19 JULI 2010. - Ministerieel besluit tot wijziging van de bijlage I van het koninklijk besluit van 22 mei 2003 betreffende het op de markt brengen en het gebruiken van biociden, met het oog op de opname van flucomafen, tolylfluanide en acroleïne
Art. 1-4
BIJLAGEN.
Art. N1-N2
Artikel 1. De bijlage I van het koninklijk besluit van 22 mei 2003 betreffende het op de markt brengen en het gebruiken van biociden, zoals gewijzigd bij de ministeriële besluiten van 21 maart 2007, 6 november 2007, 1 februari 2008, 25 augustus 2008, 23 januari 2009, 8 april 2009, 6 mei 2009 en de drie ministeriële besluiten van 13 januari 2010, wordt aangevuld door de tekst in de bijlage I van dit besluit.
Art.2. De bijlage I van hetzelfde besluit wordt aangevuld door de tekst in de bijlage II van dit besluit.

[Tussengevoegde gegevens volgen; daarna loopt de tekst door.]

-- ==== Sys2Proof/Certificates/Slice0/Obligations.lean ====
section
/-! DEFINITION. The statements for the provers. A docstring names the rule of spec/ a statement formalises. Every value
a request writes is given as an integer reduced modulo 2^8 or 2^16 (R76; for negative values log 7); a value that fits
its field is unchanged by that. Of the registers of a faulted block nothing is ever stated (R152(c)). -/

open Sys2Proof Sys2Proof.Machine

/-- R39: at creation every slot, SP and PC has its `INIT` value and fault is none. Said through the operations that
read them, for every `INIT` and either value of `FLAG_EXT`. -/
def Obligations.CreationHoldsInit : Prop :=
  ∀ (init : Contents) (flagExt : Bool),
    (State.create init flagExt).fault = none ∧ (State.create init flagExt).flagExt = flagExt ∧
    Returns (.readRegister 0) (State.create init flagExt) (init.slots.a.setWidth 16) ∧
    Returns (.readRegister 1) (State.create init flagExt) (init.slots.f.setWidth 16) ∧
    Returns (.readRegister 2) (State.create init flagExt) (init.slots.b.setWidth 16) ∧
    Returns (.readRegister 3) (State.create init flagExt) (init.slots.c.setWidth 16) ∧
    Returns (.readRegister 4) (State.create init flagExt) (init.slots.d.setWidth 16) ∧
    Returns (.readRegister 5) (State.create init flagExt) (init.slots.e.setWidth 16) ∧
    Returns (.readRegister 6) (State.create init flagExt) (init.slots.h.setWidth 16) ∧
    Returns (.readRegister 7) (State.create init flagExt) (init.slots.l.setWidth 16) ∧
    Returns .readSp (State.create init flagExt) init.sp ∧
    Returns .readPc (State.create init flagExt) init.pc

/-- R100: read_register returns the byte of one slot, zero-extended, and changes no state. Its word is
`0x00000000 | (i << 25)`. An index outside 0 to 7 faults with `FAULT_SLOT_RANGE` (R76). How a fault is answered: log 5. -/
def Obligations.ReadRegisterReturnsTheSlot : Prop :=
  ∀ (s : State) (i : Int),
    (0 ≤ i → i ≤ 7 →
      (∀ flagExt, Spells flagExt (0x00000000#32 ||| (BitVec.ofInt 32 i <<< 25)) (.readRegister i)) ∧
      ∀ q, slotIndex q = i → Returns (.readRegister i) s ((readSlot s q).setWidth 16)) ∧
    (i < 0 ∨ 7 < i → Raises (.readRegister i) s .slotRange)

/-- R101: write_register stores one byte in one slot and changes nothing else. Its word is
`0x10000000 | (i << 25) | v`. An index outside 0 to 7 faults with `FAULT_SLOT_RANGE` (R76), and a word of this operation
with DATA[15:8] not 0 faults with `FAULT_RESERVED_FIELD`. A value too wide is reduced modulo 2^8 (R76); that a negative
one is too is the model's choice (log 7). How a fault is answered: log 5. -/
def Obligations.WriteRegisterStoresOneByte : Prop :=
  (∀ (s : State) (i v : Int),
    (0 ≤ i → i ≤ 7 →
      (∀ flagExt, 0 ≤ v → v ≤ 0xFF →
        Spells flagExt (0x10000000#32 ||| (BitVec.ofInt 32 i <<< 25) ||| BitVec.ofInt 32 v) (.writeRegister i v)) ∧
      ∃ t, Writes (.writeRegister i v) s t ∧ t.sp = s.sp ∧ t.pc = s.pc ∧
        ∀ q, (slotIndex q = i → ((readSlot t q).toNat : Int) = v % 2 ^ 8) ∧
          (slotIndex q ≠ i → readSlot t q = readSlot s q)) ∧
    (i < 0 ∨ 7 < i → Raises (.writeRegister i v) s .slotRange)) ∧
  ∀ (flagExt : Bool) (w : Word), w.toNat / 2 ^ 28 = 1 → 2 ^ 8 ≤ w.toNat % 2 ^ 16 →
    decode flagExt w = .error .reservedField

/-- R102: read_pair returns `x[p] ++ x[p+1]` and changes no state. Its word is `0x20000000 | (p << 25)`. An odd select
faults with `FAULT_PAIR_START`, one outside 0 to 7 with `FAULT_SLOT_RANGE`. That a negative select does so too follows
R76 and not the operation's pseudocode, which is the model's choice (log 7). How a fault is answered: log 5. -/
def Obligations.ReadPairComposesItsSlots : Prop :=
  ∀ (s : State) (p : Int),
    (IsPairStart p →
      (∀ flagExt, Spells flagExt (0x20000000#32 ||| (BitVec.ofInt 32 p <<< 25)) (.readPair p)) ∧
      ∀ high low, slotIndex high = p → slotIndex low = p + 1 →
        Returns (.readPair p) s (((readSlot s high).setWidth 16 <<< 8) ||| (readSlot s low).setWidth 16)) ∧
    (p = 1 ∨ p = 3 ∨ p = 5 ∨ p = 7 → Raises (.readPair p) s .pairStart) ∧
    (p < 0 ∨ 7 < p → Raises (.readPair p) s .slotRange)

/-- R103: write_pair stores v[15:8] in x[p] and v[7:0] in x[p+1], in one step, and changes nothing else. Its word is
`0x30000000 | (p << 25) | v`. A value too wide is reduced modulo 2^16 (R76). An odd select faults with
`FAULT_PAIR_START`, one outside 0 to 7 with `FAULT_SLOT_RANGE`. Two clauses are the model's choice (log 7): a negative
value is reduced too, and a negative select follows R76 and not the operation's pseudocode. How a fault is answered:
log 5. -/
def Obligations.WritePairSplitsItsValue : Prop :=
  ∀ (s : State) (p v : Int),
    (IsPairStart p →
      (∀ flagExt, 0 ≤ v → v ≤ 0xFFFF →
        Spells flagExt (0x30000000#32 ||| (BitVec.ofInt 32 p <<< 25) ||| BitVec.ofInt 32 v) (.writePair p v)) ∧
      ∃ t, Writes (.writePair p v) s t ∧ t.sp = s.sp ∧ t.pc = s.pc ∧
        ∀ q, (slotIndex q = p → ((readSlot t q).toNat : Int) = v / 2 ^ 8 % 2 ^ 8) ∧
          (slotIndex q = p + 1 → ((readSlot t q).toNat : Int) = v % 2 ^ 8) ∧
          (slotIndex q ≠ p → slotIndex q ≠ p + 1 → readSlot t q = readSlot s q)) ∧
    (p = 1 ∨ p = 3 ∨ p = 5 ∨ p = 7 → Raises (.writePair p v) s .pairStart) ∧
    (p < 0 ∨ 7 < p → Raises (.writePair p v) s .slotRange)

/-- R121: read_flags returns all eight bits of F, exactly as read_register F does, and changes no state. Its word is
`0x40000000`. -/
def Obligations.ReadFlagsReturnsF : Prop :=
  (∀ flagExt, Spells flagExt 0x40000000#32 .readFlags) ∧
  ∀ s : State, Returns .readFlags s ((readSlot s .F).setWidth 16) ∧ exec .readFlags s = exec (.readRegister 1) s

/-- R122: write_flags replaces all of F, exactly as write_register F does, and changes nothing else. Its word is
`0x50000000 | v`; with any other bit of the word set it faults with `FAULT_RESERVED_FIELD`. A value too wide is reduced
modulo 2^8 (R76); that a negative one is too is the model's choice (log 7). -/
def Obligations.WriteFlagsReplacesF : Prop :=
  (∀ (s : State) (v : Int),
    (∀ flagExt, 0 ≤ v → v ≤ 0xFF → Spells flagExt (0x50000000#32 ||| BitVec.ofInt 32 v) (.writeFlags v)) ∧
    exec (.writeFlags v) s = exec (.writeRegister 1 v) s ∧
    ∃ t, Writes (.writeFlags v) s t ∧ ((readSlot t .F).toNat : Int) = v % 2 ^ 8 ∧ t.sp = s.sp ∧ t.pc = s.pc ∧
      ∀ q, q ≠ .F → readSlot t q = readSlot s q) ∧
  ∀ (flagExt : Bool) (w : Word), w.toNat / 2 ^ 28 = 5 → 2 ^ 8 ≤ w.toNat % 2 ^ 28 →
    decode flagExt w = .error .reservedField

/-- R123: set_flag sets bit b of F, for b from 4 to 7, and changes nothing else, bits 3 to 0 of F among it. Its word is
`0x60000000 | (b << 22)`. Any other bit position faults with `FAULT_FLAG_BIT`. How a fault is answered: log 5. -/
def Obligations.SetFlagSetsOneBit : Prop :=
  ∀ (s : State) (b : Int),
    (4 ≤ b → b ≤ 7 →
      (∀ flagExt, Spells flagExt (0x60000000#32 ||| (BitVec.ofInt 32 b <<< 22)) (.setFlag b)) ∧
      ∃ t, Writes (.setFlag b) s t ∧ t.sp = s.sp ∧ t.pc = s.pc ∧
        (∀ q, q ≠ .F → readSlot t q = readSlot s q) ∧
        ∀ k : Nat, k < 8 → ((k : Int) = b → (readSlot t .F).getLsbD k = true) ∧
          ((k : Int) ≠ b → (readSlot t .F).getLsbD k = (readSlot s .F).getLsbD k)) ∧
    (b < 4 ∨ 7 < b → Raises (.setFlag b) s .flagBit)

/-- R124: reset_flag clears all eight bits of F, and changes nothing else, A among it. Its word is `0x70000000`. -/
def Obligations.ResetFlagClearsAllOfF : Prop :=
  (∀ flagExt, Spells flagExt 0x70000000#32 .resetFlag) ∧
  ∀ s : State, ∃ t, Writes .resetFlag s t ∧ readSlot t .F = 0x00#8 ∧ t.sp = s.sp ∧ t.pc = s.pc ∧
    ∀ q, q ≠ .F → readSlot t q = readSlot s q

/-- R125: with `FLAG_EXT`, clear_flag clears bit b of F, for b from 4 to 7, and changes nothing else; any other bit
position faults with `FAULT_FLAG_BIT`. Its word is `0xC0000000 | (b << 22)`. Without `FLAG_EXT` every word of OP 0xC,
and the operation, faults with `FAULT_ILLEGAL_OP`. How a fault is answered: log 5. -/
def Obligations.ClearFlagClearsOneBit : Prop :=
  (∀ (s : State) (b : Int), s.flagExt = true →
    (4 ≤ b → b ≤ 7 →
      Spells true (0xC0000000#32 ||| (BitVec.ofInt 32 b <<< 22)) (.clearFlag b) ∧
      ∃ t, Writes (.clearFlag b) s t ∧ t.sp = s.sp ∧ t.pc = s.pc ∧
        (∀ q, q ≠ .F → readSlot t q = readSlot s q) ∧
        ∀ k : Nat, k < 8 → ((k : Int) = b → (readSlot t .F).getLsbD k = false) ∧
          ((k : Int) ≠ b → (readSlot t .F).getLsbD k = (readSlot s .F).getLsbD k)) ∧
    (b < 4 ∨ 7 < b → Raises (.clearFlag b) s .flagBit)) ∧
  (∀ (s : State) (b : Int), s.flagExt = false → Raises (.clearFlag b) s .illegalOp) ∧
  ∀ w : Word, w.toNat / 2 ^ 28 = 0xC → decode false w = .error .illegalOp

/-- R126: with `FLAG_EXT`, get_flag returns bit b of F as 0x0000 or 0x0001, for b from 4 to 7, and changes no state; any
other bit position faults with `FAULT_FLAG_BIT`. Its word is `0xD0000000 | (b << 22)`. Without `FLAG_EXT` every word of
OP 0xD, and the operation, faults with `FAULT_ILLEGAL_OP`. How a fault is answered: log 5. -/
def Obligations.GetFlagReturnsOneBit : Prop :=
  (∀ (s : State) (b : Int), s.flagExt = true →
    (∀ k : Nat, 4 ≤ k → k ≤ 7 → (k : Int) = b →
      Spells true (0xD0000000#32 ||| (BitVec.ofInt 32 b <<< 22)) (.getFlag b) ∧
      Returns (.getFlag b) s (if (readSlot s .F).getLsbD k then 0x0001#16 else 0x0000#16)) ∧
    (b < 4 ∨ 7 < b → Raises (.getFlag b) s .flagBit)) ∧
  (∀ (s : State) (b : Int), s.flagExt = false → Raises (.getFlag b) s .illegalOp) ∧
  ∀ w : Word, w.toNat / 2 ^ 28 = 0xD → decode false w = .error .illegalOp

/-- R140 and R142: read_sp returns SP and read_pc returns PC, and neither changes any state: reading PC does not advance
it. The words are `0x80000000` and `0xA0000000`. -/
def Obligations.ReadSpAndReadPc : Prop :=
  (∀ flagExt, Spells flagExt 0x80000000#32 .readSp ∧ Spells flagExt 0xA0000000#32 .readPc) ∧
  ∀ s : State, Returns .readSp s s.sp ∧ Returns .readPc s s.pc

Art.3. De uiterste datum voor het indienen van de toelatingsaanvragen voorzien in artikel 78ter, § 1, ingevoegd bij koninklijk besluit van 12 maart 2010, of, in voorkomend geval, in artikel 79, § 1, tweede lid, gewijzigd bij koninklijk besluit van 12 maart 2010, van hetzelfde besluit, is, voor wat betreft de toepassing van artikel 1 van dit besluit, vastgesteld op 30 september 2013, behalve voor producten die meer dan een werkzame stof bevatten; in dat geval geldt de termijn die wordt vastgesteld in het laatste besluit voor de opneming van zijn werkzame stoffen betreffende productsoort 14, voor wat betreft flocumafen, respectievelijk productsoort 8, voor wat betreft tolylfluanide.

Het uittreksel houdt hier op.